WHAT TO WORK ON » Repeat the records below line by line, exactly, finishing on the line that contains "unfold execTcopy".

Stored data entries:
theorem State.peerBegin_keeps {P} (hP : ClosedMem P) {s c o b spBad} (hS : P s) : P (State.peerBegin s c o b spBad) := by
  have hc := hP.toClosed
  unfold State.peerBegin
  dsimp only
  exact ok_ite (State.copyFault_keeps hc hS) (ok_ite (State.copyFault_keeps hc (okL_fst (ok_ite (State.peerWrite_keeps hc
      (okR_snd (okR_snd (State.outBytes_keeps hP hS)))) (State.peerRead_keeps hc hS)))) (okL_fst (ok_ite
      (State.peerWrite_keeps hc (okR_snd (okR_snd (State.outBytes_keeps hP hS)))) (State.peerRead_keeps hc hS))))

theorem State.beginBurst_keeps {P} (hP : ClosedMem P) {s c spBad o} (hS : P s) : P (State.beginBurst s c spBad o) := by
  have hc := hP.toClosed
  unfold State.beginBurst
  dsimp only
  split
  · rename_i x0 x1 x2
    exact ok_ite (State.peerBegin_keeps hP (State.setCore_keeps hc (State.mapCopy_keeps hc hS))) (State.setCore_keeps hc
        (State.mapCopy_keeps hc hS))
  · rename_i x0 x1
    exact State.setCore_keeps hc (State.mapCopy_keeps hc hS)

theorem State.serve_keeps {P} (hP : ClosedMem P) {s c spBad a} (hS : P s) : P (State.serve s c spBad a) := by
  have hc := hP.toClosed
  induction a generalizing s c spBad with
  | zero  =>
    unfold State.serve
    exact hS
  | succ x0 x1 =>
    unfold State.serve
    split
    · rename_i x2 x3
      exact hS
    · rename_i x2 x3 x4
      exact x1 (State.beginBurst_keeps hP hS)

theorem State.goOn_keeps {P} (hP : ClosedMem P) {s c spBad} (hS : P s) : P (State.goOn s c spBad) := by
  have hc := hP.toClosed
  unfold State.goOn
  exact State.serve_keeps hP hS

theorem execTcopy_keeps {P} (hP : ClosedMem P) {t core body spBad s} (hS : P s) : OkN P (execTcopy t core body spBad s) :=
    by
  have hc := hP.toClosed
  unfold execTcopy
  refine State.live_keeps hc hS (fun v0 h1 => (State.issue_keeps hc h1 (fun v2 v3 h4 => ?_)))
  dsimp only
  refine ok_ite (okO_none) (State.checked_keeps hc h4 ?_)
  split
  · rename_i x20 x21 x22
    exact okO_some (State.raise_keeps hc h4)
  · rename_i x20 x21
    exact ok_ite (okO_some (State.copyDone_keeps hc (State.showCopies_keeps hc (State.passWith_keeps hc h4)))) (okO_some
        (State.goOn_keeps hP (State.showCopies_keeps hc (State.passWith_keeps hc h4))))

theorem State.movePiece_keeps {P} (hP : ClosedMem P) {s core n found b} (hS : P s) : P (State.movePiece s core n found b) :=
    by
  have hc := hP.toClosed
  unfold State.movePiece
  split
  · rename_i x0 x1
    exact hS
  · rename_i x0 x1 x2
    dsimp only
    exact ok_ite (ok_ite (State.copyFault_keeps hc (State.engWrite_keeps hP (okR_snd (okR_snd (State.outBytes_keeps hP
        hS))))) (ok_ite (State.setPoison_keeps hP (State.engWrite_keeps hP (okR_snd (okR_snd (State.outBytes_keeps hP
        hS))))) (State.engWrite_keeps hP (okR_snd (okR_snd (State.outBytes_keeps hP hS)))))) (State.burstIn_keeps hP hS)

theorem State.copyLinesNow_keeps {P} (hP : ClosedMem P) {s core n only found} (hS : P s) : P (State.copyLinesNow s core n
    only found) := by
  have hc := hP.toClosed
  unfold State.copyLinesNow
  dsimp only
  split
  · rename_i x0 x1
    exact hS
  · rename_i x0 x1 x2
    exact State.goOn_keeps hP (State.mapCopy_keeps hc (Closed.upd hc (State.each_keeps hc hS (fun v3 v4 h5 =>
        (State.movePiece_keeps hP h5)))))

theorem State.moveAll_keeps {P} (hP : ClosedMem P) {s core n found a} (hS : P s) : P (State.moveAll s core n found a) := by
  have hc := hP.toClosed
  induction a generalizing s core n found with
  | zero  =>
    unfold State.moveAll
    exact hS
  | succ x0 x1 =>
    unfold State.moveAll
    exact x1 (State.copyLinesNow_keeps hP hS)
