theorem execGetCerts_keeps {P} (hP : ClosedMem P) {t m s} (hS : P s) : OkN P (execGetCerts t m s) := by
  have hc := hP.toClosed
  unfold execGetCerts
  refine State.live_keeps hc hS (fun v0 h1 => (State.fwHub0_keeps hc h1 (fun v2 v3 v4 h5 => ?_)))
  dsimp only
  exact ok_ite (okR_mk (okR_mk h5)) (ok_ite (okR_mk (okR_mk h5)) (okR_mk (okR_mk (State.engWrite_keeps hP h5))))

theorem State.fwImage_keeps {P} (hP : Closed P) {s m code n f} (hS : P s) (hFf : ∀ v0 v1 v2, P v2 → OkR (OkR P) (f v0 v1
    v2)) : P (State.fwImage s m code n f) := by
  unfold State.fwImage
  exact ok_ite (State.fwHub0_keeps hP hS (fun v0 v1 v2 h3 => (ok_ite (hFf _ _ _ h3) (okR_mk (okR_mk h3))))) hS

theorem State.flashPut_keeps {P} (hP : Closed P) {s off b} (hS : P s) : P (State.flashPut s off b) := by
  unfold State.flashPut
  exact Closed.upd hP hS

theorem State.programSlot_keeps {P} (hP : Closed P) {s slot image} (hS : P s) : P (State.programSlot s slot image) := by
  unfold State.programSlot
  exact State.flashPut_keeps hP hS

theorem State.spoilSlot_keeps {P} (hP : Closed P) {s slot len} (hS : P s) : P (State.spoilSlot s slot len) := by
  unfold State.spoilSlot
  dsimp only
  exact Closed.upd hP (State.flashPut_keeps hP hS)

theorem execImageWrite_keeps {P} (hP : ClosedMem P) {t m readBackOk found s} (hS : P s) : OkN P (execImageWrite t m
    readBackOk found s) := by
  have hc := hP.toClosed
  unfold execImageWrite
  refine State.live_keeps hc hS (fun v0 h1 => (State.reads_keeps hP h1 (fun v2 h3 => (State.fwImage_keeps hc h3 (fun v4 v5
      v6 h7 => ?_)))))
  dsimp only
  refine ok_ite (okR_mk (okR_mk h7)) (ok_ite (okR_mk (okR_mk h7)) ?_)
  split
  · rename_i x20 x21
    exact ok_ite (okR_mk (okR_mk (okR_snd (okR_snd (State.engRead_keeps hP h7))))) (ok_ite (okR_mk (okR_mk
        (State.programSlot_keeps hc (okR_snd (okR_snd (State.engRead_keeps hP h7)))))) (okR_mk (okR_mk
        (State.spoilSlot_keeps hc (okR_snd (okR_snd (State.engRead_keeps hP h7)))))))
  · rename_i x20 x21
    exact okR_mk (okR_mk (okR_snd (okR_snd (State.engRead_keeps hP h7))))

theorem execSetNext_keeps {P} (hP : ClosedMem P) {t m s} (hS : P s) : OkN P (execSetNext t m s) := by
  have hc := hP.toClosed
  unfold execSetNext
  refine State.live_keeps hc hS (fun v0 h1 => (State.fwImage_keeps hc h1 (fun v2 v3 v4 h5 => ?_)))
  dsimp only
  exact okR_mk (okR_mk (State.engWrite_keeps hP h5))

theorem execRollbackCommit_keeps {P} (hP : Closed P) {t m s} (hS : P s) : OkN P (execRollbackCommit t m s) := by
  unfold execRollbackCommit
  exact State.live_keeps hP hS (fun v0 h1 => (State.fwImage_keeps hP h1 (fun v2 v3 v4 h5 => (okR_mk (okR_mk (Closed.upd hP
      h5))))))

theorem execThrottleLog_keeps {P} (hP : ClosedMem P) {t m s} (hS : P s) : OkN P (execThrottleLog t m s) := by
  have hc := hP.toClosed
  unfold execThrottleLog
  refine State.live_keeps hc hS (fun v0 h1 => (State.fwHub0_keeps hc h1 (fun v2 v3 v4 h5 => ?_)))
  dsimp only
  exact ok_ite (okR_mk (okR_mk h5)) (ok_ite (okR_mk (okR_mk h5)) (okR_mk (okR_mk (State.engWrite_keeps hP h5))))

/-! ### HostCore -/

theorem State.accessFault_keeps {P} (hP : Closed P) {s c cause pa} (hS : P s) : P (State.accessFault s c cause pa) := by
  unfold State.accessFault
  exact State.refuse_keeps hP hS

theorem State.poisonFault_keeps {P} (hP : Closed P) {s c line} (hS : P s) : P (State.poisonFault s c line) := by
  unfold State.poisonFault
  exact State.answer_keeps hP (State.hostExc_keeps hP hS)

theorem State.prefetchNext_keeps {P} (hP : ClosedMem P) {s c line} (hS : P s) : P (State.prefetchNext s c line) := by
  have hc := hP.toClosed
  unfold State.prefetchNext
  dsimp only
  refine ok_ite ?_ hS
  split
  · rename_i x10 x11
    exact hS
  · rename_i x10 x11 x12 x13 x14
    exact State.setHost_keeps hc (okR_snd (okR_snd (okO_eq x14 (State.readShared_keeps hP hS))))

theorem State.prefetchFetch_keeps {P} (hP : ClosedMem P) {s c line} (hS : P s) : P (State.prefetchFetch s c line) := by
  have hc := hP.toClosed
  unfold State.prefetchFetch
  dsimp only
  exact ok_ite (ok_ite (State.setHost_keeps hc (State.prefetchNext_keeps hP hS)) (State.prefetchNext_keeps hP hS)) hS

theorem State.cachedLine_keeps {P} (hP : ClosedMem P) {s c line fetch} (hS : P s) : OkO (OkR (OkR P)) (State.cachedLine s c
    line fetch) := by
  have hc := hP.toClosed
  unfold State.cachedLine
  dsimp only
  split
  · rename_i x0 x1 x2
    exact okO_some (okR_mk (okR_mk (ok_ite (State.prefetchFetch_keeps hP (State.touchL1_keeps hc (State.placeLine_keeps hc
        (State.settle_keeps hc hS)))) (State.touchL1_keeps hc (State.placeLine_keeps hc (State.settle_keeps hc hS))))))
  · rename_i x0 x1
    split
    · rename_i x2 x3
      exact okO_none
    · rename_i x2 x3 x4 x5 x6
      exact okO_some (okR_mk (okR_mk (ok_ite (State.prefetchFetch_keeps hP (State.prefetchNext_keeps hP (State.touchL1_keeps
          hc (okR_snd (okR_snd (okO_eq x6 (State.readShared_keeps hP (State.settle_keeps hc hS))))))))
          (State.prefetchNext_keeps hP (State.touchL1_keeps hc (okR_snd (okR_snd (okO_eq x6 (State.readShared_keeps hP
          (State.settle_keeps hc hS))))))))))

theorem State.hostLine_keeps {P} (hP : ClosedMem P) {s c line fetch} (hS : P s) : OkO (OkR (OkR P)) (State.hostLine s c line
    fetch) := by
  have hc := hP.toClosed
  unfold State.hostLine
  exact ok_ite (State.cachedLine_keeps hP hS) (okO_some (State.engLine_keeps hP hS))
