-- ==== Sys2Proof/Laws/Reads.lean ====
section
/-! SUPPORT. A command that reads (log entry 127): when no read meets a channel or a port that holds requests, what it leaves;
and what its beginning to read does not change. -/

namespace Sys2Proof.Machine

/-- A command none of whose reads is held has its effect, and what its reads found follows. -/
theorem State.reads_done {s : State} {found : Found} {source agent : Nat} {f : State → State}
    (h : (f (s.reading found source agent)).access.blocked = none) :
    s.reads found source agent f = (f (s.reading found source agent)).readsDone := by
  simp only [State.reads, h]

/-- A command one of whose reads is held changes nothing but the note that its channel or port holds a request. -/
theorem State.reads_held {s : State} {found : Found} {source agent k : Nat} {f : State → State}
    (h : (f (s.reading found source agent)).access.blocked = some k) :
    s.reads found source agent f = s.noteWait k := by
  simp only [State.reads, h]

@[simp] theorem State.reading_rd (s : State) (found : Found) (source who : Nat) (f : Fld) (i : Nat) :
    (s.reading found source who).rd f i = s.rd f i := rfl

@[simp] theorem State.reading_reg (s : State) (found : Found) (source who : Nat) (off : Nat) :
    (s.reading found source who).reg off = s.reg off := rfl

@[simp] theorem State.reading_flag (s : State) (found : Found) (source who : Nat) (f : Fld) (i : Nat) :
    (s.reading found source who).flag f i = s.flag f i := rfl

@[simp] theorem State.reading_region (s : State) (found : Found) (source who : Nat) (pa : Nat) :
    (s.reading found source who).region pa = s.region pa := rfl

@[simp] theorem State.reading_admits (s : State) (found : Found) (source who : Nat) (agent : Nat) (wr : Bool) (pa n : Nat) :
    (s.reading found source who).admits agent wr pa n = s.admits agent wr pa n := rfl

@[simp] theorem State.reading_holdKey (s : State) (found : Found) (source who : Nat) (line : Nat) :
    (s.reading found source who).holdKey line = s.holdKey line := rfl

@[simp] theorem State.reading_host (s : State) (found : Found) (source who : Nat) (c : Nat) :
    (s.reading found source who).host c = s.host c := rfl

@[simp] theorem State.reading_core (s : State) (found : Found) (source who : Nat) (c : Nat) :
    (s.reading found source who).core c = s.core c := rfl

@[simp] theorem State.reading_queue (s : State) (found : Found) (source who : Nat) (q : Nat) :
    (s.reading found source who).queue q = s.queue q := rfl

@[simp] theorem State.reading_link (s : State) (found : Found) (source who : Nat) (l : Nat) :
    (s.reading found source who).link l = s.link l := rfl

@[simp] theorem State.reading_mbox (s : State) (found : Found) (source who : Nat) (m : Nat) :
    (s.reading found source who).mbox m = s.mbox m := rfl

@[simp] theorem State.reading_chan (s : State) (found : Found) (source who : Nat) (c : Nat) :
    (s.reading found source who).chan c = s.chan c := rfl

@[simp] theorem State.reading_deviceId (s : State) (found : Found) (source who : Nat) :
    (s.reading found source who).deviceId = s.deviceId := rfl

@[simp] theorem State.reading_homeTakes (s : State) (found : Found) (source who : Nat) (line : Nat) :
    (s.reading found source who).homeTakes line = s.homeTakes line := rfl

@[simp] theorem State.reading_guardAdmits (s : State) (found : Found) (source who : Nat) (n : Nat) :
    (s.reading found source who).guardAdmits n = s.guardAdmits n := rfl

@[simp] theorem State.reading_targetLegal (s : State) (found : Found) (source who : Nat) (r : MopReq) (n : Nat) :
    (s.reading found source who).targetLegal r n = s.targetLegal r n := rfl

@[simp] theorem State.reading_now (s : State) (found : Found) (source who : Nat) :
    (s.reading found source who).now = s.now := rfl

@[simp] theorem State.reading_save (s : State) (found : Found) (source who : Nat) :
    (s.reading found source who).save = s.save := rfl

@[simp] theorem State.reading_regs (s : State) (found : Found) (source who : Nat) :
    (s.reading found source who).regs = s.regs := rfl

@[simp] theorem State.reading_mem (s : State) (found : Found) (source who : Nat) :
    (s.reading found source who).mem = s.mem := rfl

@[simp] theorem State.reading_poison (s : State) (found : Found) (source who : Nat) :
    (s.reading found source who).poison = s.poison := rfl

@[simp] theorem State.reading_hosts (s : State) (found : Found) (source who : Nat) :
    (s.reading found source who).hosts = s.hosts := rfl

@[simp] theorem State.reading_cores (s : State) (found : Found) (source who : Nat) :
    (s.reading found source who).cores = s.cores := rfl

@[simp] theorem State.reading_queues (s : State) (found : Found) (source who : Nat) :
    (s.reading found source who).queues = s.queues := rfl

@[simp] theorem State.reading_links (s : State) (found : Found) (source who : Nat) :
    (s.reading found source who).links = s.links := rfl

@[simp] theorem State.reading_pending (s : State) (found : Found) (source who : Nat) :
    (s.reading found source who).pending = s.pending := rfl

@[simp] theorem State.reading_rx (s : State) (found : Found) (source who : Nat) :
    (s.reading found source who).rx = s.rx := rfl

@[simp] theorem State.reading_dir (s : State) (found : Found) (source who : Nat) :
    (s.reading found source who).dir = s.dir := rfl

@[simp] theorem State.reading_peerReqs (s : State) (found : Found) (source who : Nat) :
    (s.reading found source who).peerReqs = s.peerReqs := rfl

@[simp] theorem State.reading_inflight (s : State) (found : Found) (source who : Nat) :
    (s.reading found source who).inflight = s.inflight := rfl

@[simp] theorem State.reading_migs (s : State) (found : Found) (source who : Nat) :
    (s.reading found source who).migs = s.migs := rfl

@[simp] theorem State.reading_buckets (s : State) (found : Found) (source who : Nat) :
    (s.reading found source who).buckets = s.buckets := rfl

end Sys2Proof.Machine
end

SOLUTION FOR THIS TASK »
theorem State.peerBegin_keeps {P} (hP : ClosedMem P) {s c o b spBad} (hS : P s) : P (State.peerBegin s c o b spBad) := by
  have hc := hP.toClosed
  unfold State.peerBegin
  dsimp only
  exact ok_ite (State.copyFault_keeps hc hS) (ok_ite (State.copyFault_keeps hc (okL_fst (ok_ite (State.peerWrite_keeps hc
      (okR_snd (okR_snd (State.outBytes_keeps hP hS)))) (State.peerRead_keeps hc hS)))) (okL_fst (ok_ite
      (State.peerWrite_keeps hc (okR_snd (okR_snd (State.outBytes_keeps hP hS)))) (State.peerRead_keeps hc hS))))

theorem State.beginBurst_keeps {P} (hP : ClosedMem P) {s c spBad o} (hS : P s) : P (State.beginBurst s c spBad o) := by
  have hc := hP.toClosed
  unfold State.beginBurst
  dsimp only
  split
  · rename_i x0 x1 x2
    exact ok_ite (State.peerBegin_keeps hP (State.setCore_keeps hc (State.mapCopy_keeps hc hS))) (State.setCore_keeps hc
        (State.mapCopy_keeps hc hS))
  · rename_i x0 x1
    exact State.setCore_keeps hc (State.mapCopy_keeps hc hS)

theorem State.serve_keeps {P} (hP : ClosedMem P) {s c spBad a} (hS : P s) : P (State.serve s c spBad a) := by
  have hc := hP.toClosed
  induction a generalizing s c spBad with
  | zero  =>
    unfold State.serve
    exact hS
  | succ x0 x1 =>
    unfold State.serve
    split
    · rename_i x2 x3
      exact hS
    · rename_i x2 x3 x4
      exact x1 (State.beginBurst_keeps hP hS)

theorem State.goOn_keeps {P} (hP : ClosedMem P) {s c spBad} (hS : P s) : P (State.goOn s c spBad) := by
  have hc := hP.toClosed
  unfold State.goOn
  exact State.serve_keeps hP hS

theorem execTcopy_keeps {P} (hP : ClosedMem P) {t core body spBad s} (hS : P s) : OkN P (execTcopy t core body spBad s) :=
    by
  have hc := hP.toClosed
  unfold execTcopy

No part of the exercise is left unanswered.